/-- Phases run, the tick closes, read-ahead completes, and meters write their records. PHASE_BARRIER of an open tick runs the next used phase: each cell
of it that is neither held nor bad commits the outputs of its own tick from the words as they stood before the phase, and the phase counter moves
past it; with no tick open or no phase left it does nothing. A corrected memory error of a near word counts and makes a CORRECTED message of its
cluster. TICK_CLOSE after the last phase closes the tick and fills the buffers of guard, ports and INJ from the sinks; before it does nothing.
READ_AHEAD_COMPLETE fills the back of its box and completes it, and leaves the words in front, which the cells of the tick read, as they are.
MTR_PERIOD_END with a record due writes it to the area in turn, the tick counter of its last tick first in the area, and turns to the other area;
with none due it does nothing. (R163, R167, R168, R169, R173, R174) -/
def Obligations.FabricTickCommands : Prop :=
  (∀ (s : State) (errs : List MemErr), s.fab.isOpen = false → ∃ t, exec (.phaseBarrier errs) s = .next t ∧ t = s) ∧
  (∀ (s : State) (errs : List MemErr), s.nextPhase s.fab.phase = none → ∃ t, exec (.phaseBarrier errs) s = .next t ∧ t = s) ∧
  (∀ (s : State) (p : Nat), s.fab.isOpen → s.nextPhase s.fab.phase = some p →
    ∃ t, exec (.phaseBarrier []) s = .next t ∧ t.fab.phase = p + 1 ∧ t.fab.isOpen = true ∧ s.fab.phase ≤ p ∧ p < 8 ∧ memKept s t ∧
      t = { s with regs := t.regs, fab := t.fab, evt := t.evt }) ∧
  (∀ (s : State) (p c : Nat) (r : CellRec), s.fab.isOpen → s.nextPhase s.fab.phase = some p → s.phaseCells p = [(c, r)] →
    cellKey c r.cell ∉ s.fab.held → cellKey c r.cell ∉ s.fab.bad →
    ∃ t, exec (.phaseBarrier []) s = .next t ∧ tabGet [] t.fab.out (cellKey c r.cell) = (s.runCell c r).main.out ∧
      tabGet {} t.fab.cell (cellKey c r.cell) = (s.runCell c r).main.st ∧
      (∀ k, k ≠ cellKey c r.cell → tabGet [] t.fab.out k = tabGet [] s.fab.out k ∧ tabGet {} t.fab.cell k = tabGet {} s.fab.cell k)) ∧
  (∀ (s : State) (p c : Nat) (r : CellRec), s.fab.isOpen → s.nextPhase s.fab.phase = some p → s.phaseCells p = [(c, r)] →
    cellKey c r.cell ∈ s.fab.held →
    ∃ t, exec (.phaseBarrier []) s = .next t ∧ t.fab = { s.fab with phase := p + 1 } ∧ t.regs = s.regs) ∧
  (∀ (s : State) (p : Nat) (e : MemErr), s.fab.isOpen → s.nextPhase s.fab.phase = some p → e.uncorr = false → e.addr < 0x20000000 →
    s.phaseCells p = [] →
    ∃ t, exec (.phaseBarrier [e]) s = .next t ∧ counted F.fabCl_ECC_CORR_COUNT e.cluster.val s t ∧
      tabGet 0 t.flt.seqs (32 + e.cluster.val) = (tabGet 0 s.flt.seqs (32 + e.cluster.val) + 1) % 256 ∧
      fieldsKept ([(F.fabCl_ECC_CORR_COUNT, e.cluster.val)] ++ faultFields) s t ∧ memKept s t) ∧
  (∀ (s : State), s.fab.isOpen → s.nextPhase s.fab.phase = none →
    ∃ t, exec .tickClose s = .next t ∧ t.fab.isOpen = false ∧ t.fab.lineWrites = [] ∧ t.fab.guardBack = s.sinkTable 0 ∧
      t.fab.portBack = s.sinkTable 1 ∧ t.fab.injBack = s.sinkTable 2 ∧ t.fab.spurBack = s.sinkTable 3 ∧
      (s.fab.lineWrites = [] → memKept s t) ∧
      (∀ o, memByte t .stk o = memByte s .stk o ∧ memByte t .flash o = memByte s .flash o ∧ memByte t .archive o = memByte s .archive o) ∧
      t = { s with regs := t.regs, fab := t.fab, bus := t.bus, flt := t.flt, free := t.free }) ∧
  (∀ (s : State), s.fab.isOpen = false ∨ s.nextPhase s.fab.phase ≠ none → ∃ t, exec .tickClose s = .next t ∧ t = s) ∧
  (∀ (s : State) (c : Fin 16), ∃ t, exec (.readAheadComplete c []) s = .next t ∧ 32 * 28 + c.val ∈ t.node.complete ∧
      t.fab = { s.fab with aheadBack := t.fab.aheadBack } ∧
      t = { s with node := { s.node with complete := t.node.complete }, fab := t.fab }) ∧
  (∀ (s : State) (c : Fin 16) (m : Fin 32) (r : CellRec) (n : Nat) (peaks sums : List Nat), s.cellRec c m = some r → r.kind = 8 →
    (tabGet {} s.fab.cell (cellKey c m)).due = some (n, peaks, sums) →
    let o := if (tabGet {} s.fab.cell (cellKey c m)).area then r.len else r.base
    ∃ t, exec (.mtrPeriodEnd c m) s = .next t ∧ memVal t .gsram o 8 = n % 2 ^ 64 ∧
      (∀ k o', ¬ (k = .gsram ∧ o ≤ o' ∧ o' < o + 8 + 16 * r.c) → memByte t k o' = memByte s k o') ∧
      tabGet {} t.fab.cell (cellKey c m) = { tabGet {} s.fab.cell (cellKey c m) with
        due := none, area := !(tabGet {} s.fab.cell (cellKey c m)).area } ∧
      (∀ k, k ≠ cellKey c m → tabGet {} t.fab.cell k = tabGet {} s.fab.cell k)) ∧
  (∀ (s : State) (c : Fin 16) (m : Fin 32), (tabGet {} s.fab.cell (cellKey c m)).due = none →
    ∃ t, exec (.mtrPeriodEnd c m) s = .next t ∧ t = s)

/-- Ramp and fade commands wait for their cycle, and act on their channels only. RAMP_COMMAND and FADE_COMMAND that fit the running Volume wait where
their signature verifies; where they do not fit, or it does not verify, they are refused with a NAK. FAB_CMD of a ramp or a fade that fits waits
with the operands of its registers; one whose cycle has begun sets REFUSED, one that does not fit MISFIT. RAMP_APPLY of one waiting ramp whose cycle
has come starts it from the gain in force on channels FIRST to FIRST + COUNT - 1 and on no other; FADE_APPLY starts or reverses the fade of its
cell. A local command that fits no more sets MISFIT. Within a structural restart both wait. (R31, R160, R161, R162, R209) -/
def Obligations.RampAndFadeCommands : Prop :=
  (∀ (s : State) (msg : Msg), s.passes msg → msg.mtype = 0x30 → opOf msg = 0x40 → fabZeros msg → s.fits (fabCmdOf msg) →
    ∃ t, exec (.rampCommand msg) s = .next t ∧ (s.sigOk msg = true → waitsFor msg [] s t) ∧ (s.sigOk msg = false → refusedMsg s t)) ∧
  (∀ (s : State) (msg : Msg), s.passes msg → msg.mtype = 0x30 → opOf msg = 0x40 → s.fits (fabCmdOf msg) = false →
    ∃ t, exec (.rampCommand msg) s = .next t ∧ refusedMsg s t ∧ t.fab = s.fab) ∧
  (∀ (s : State) (msg : Msg), s.passes msg → msg.mtype = 0x30 → opOf msg = 0x41 → fabZeros msg → s.fits (fabCmdOf msg) →
    ∃ t, exec (.fadeCommand msg) s = .next t ∧ (s.sigOk msg = true → waitsFor msg [] s t) ∧ (s.sigOk msg = false → refusedMsg s t)) ∧
  (∀ (s : State) (msg : Msg), s.passes msg → msg.mtype = 0x30 → opOf msg = 0x41 → s.fits (fabCmdOf msg) = false →
    ∃ t, exec (.fadeCommand msg) s = .next t ∧ refusedMsg s t ∧ t.fab = s.fab) ∧
  (∀ (s : State) (m : Master) (data : Word), s.admits m 0x40208020 →
    s.tooLate (cycleOf (s.get F.fab_APPLY_LO_CYCLE 0) (s.get F.fab_APPLY_HI_CYCLE 0)) = false →
    let q : FabCmd :=
      { fade := false, cluster := bitsOf data.toNat 4 4, cell := bitsOf data.toNat 8 5, first := bitsOf data.toNat 16 6,
        count := bitsOf data.toNat 22 7, len := s.get F.fab_CMD_LEN_L 0, target := s32 (s.get F.fab_CMD_G_G 0),
        apply := cycleOf (s.get F.fab_APPLY_LO_CYCLE 0) (s.get F.fab_APPLY_HI_CYCLE 0), ord := s.node.arrivals }
    ∃ t, exec (.fabCmdRamp m data) s = .next t ∧ t.answer m = ⟨0, 0⟩ ∧
      (s.fits q = true → t.fab = { s.fab with cmds := s.fab.cmds ++ [q] } ∧ t.regs = s.regs) ∧
      (s.fits q = false → t.fab = s.fab ∧ t.get F.fab_CMD_STATUS_MISFIT 0 = 1) ∧
      fieldsKept [(F.fab_CMD_STATUS_MISFIT, 0)] s t ∧ memKept s t) ∧
  (∀ (s : State) (m : Master) (data : Word), s.admits m 0x40208020 →
    s.tooLate (cycleOf (s.get F.fab_APPLY_LO_CYCLE 0) (s.get F.fab_APPLY_HI_CYCLE 0)) = false →
    let q : FabCmd :=
      { fade := true, cluster := bitsOf data.toNat 4 4, cell := bitsOf data.toNat 8 5, first := bitsOf data.toNat 16 1,
        count := bitsOf data.toNat 22 7, len := s.get F.fab_CMD_LEN_L 0, target := s32 (s.get F.fab_CMD_G_G 0),
        apply := cycleOf (s.get F.fab_APPLY_LO_CYCLE 0) (s.get F.fab_APPLY_HI_CYCLE 0), ord := s.node.arrivals }
    ∃ t, exec (.fabCmdFade m data) s = .next t ∧ t.answer m = ⟨0, 0⟩ ∧
      (s.fits q = true → t.fab = { s.fab with cmds := s.fab.cmds ++ [q] } ∧ t.regs = s.regs) ∧
      (s.fits q = false → t.fab = s.fab ∧ t.get F.fab_CMD_STATUS_MISFIT 0 = 1) ∧
      fieldsKept [(F.fab_CMD_STATUS_MISFIT, 0)] s t ∧ memKept s t) ∧
  (∀ (s : State) (m : Master) (data : Word), s.admits m 0x40208020 →
    s.tooLate (cycleOf (s.get F.fab_APPLY_LO_CYCLE 0) (s.get F.fab_APPLY_HI_CYCLE 0)) = true →
    ∃ t, exec (.fabCmdRamp m data) s = .next t ∧ t.get F.fab_CMD_STATUS_REFUSED 0 = 1 ∧ t.fab = s.fab ∧
      fieldsKept [(F.fab_CMD_STATUS_REFUSED, 0)] s t ∧ memKept s t) ∧
  (∀ (s : State) (q : FabCmd), s.fab.cmds = [q] → q.fade = false → q.apply ≤ s.node.zcycle → s.xport.waiting = [] → s.cfg.restart = none →
    s.fits q →
    ∃ t, exec .rampApply s = .next t ∧ t.fab.cmds = [] ∧
      (∀ j, (q.first ≤ j ∧ j < q.first + q.count →
          (tabGet {} t.fab.cell (cellKey q.cluster q.cell)).ramps.getD j {} =
            rampBegin q.target q.len ((tabGet {} s.fab.cell (cellKey q.cluster q.cell)).ramps.getD j {})) ∧
        (¬ (q.first ≤ j ∧ j < q.first + q.count) →
          (tabGet {} t.fab.cell (cellKey q.cluster q.cell)).ramps.getD j {} =
            (tabGet {} s.fab.cell (cellKey q.cluster q.cell)).ramps.getD j {})) ∧
      (∀ k, k ≠ cellKey q.cluster q.cell → tabGet {} t.fab.cell k = tabGet {} s.fab.cell k) ∧ t = { s with fab := t.fab }) ∧
  (∀ (s : State) (q : FabCmd), s.fab.cmds = [q] → q.fade = true → q.apply ≤ s.node.zcycle → s.xport.waiting = [] → s.cfg.restart = none →
    s.fits q →
    ∃ t, exec .fadeApply s = .next t ∧ t.fab.cmds = [] ∧
      tabGet {} t.fab.cell (cellKey q.cluster q.cell) = fadeBegin (q.first == 1) q.len (tabGet {} s.fab.cell (cellKey q.cluster q.cell)) ∧
      (∀ k, k ≠ cellKey q.cluster q.cell → tabGet {} t.fab.cell k = tabGet {} s.fab.cell k) ∧ t = { s with fab := t.fab }) ∧
  (∀ (s : State) (q : FabCmd), s.fab.cmds = [q] → q.fade = false → q.apply ≤ s.node.zcycle → s.xport.waiting = [] → s.cfg.restart = none →
    s.fits q = false →
    ∃ t, exec .rampApply s = .next t ∧ t.fab = { s.fab with cmds := [] } ∧ t.get F.fab_CMD_STATUS_MISFIT 0 = 1 ∧
      fieldsKept [(F.fab_CMD_STATUS_MISFIT, 0)] s t) ∧
  (∀ (s : State), s.cfg.restart ≠ none → ∃ t, exec .rampApply s = .next t ∧ t = s ∧ exec .fadeApply s = .next s)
-.-.-
Task prompt. Copy exactly the stretch of data above from the line with "c r).main.out ∧" through the line with "free := t.free", and omit all other lines.

Response area.
    ∃ t, exec (.phaseBarrier []) s = .next t ∧ tabGet [] t.fab.out (cellKey c r.cell) = (s.runCell c r).main.out ∧
      tabGet {} t.fab.cell (cellKey c r.cell) = (s.runCell c r).main.st ∧
      (∀ k, k ≠ cellKey c r.cell → tabGet [] t.fab.out k = tabGet [] s.fab.out k ∧ tabGet {} t.fab.cell k = tabGet {} s.fab.cell k)) ∧
  (∀ (s : State) (p c : Nat) (r : CellRec), s.fab.isOpen → s.nextPhase s.fab.phase = some p → s.phaseCells p = [(c, r)] →
    cellKey c r.cell ∈ s.fab.held →
    ∃ t, exec (.phaseBarrier []) s = .next t ∧ t.fab = { s.fab with phase := p + 1 } ∧ t.regs = s.regs) ∧
  (∀ (s : State) (p : Nat) (e : MemErr), s.fab.isOpen → s.nextPhase s.fab.phase = some p → e.uncorr = false → e.addr < 0x20000000 →
    s.phaseCells p = [] →
    ∃ t, exec (.phaseBarrier [e]) s = .next t ∧ counted F.fabCl_ECC_CORR_COUNT e.cluster.val s t ∧
      tabGet 0 t.flt.seqs (32 + e.cluster.val) = (tabGet 0 s.flt.seqs (32 + e.cluster.val) + 1) % 256 ∧
      fieldsKept ([(F.fabCl_ECC_CORR_COUNT, e.cluster.val)] ++ faultFields) s t ∧ memKept s t) ∧
  (∀ (s : State), s.fab.isOpen → s.nextPhase s.fab.phase = none →
    ∃ t, exec .tickClose s = .next t ∧ t.fab.isOpen = false ∧ t.fab.lineWrites = [] ∧ t.fab.guardBack = s.sinkTable 0 ∧
      t.fab.portBack = s.sinkTable 1 ∧ t.fab.injBack = s.sinkTable 2 ∧ t.fab.spurBack = s.sinkTable 3 ∧
      (s.fab.lineWrites = [] → memKept s t) ∧
      (∀ o, memByte t .stk o = memByte s .stk o ∧ memByte t .flash o = memByte s .flash o ∧ memByte t .archive o = memByte s .archive o) ∧
      t = { s with regs := t.regs, fab := t.fab, bus := t.bus, flt := t.flt, free := t.free }) ∧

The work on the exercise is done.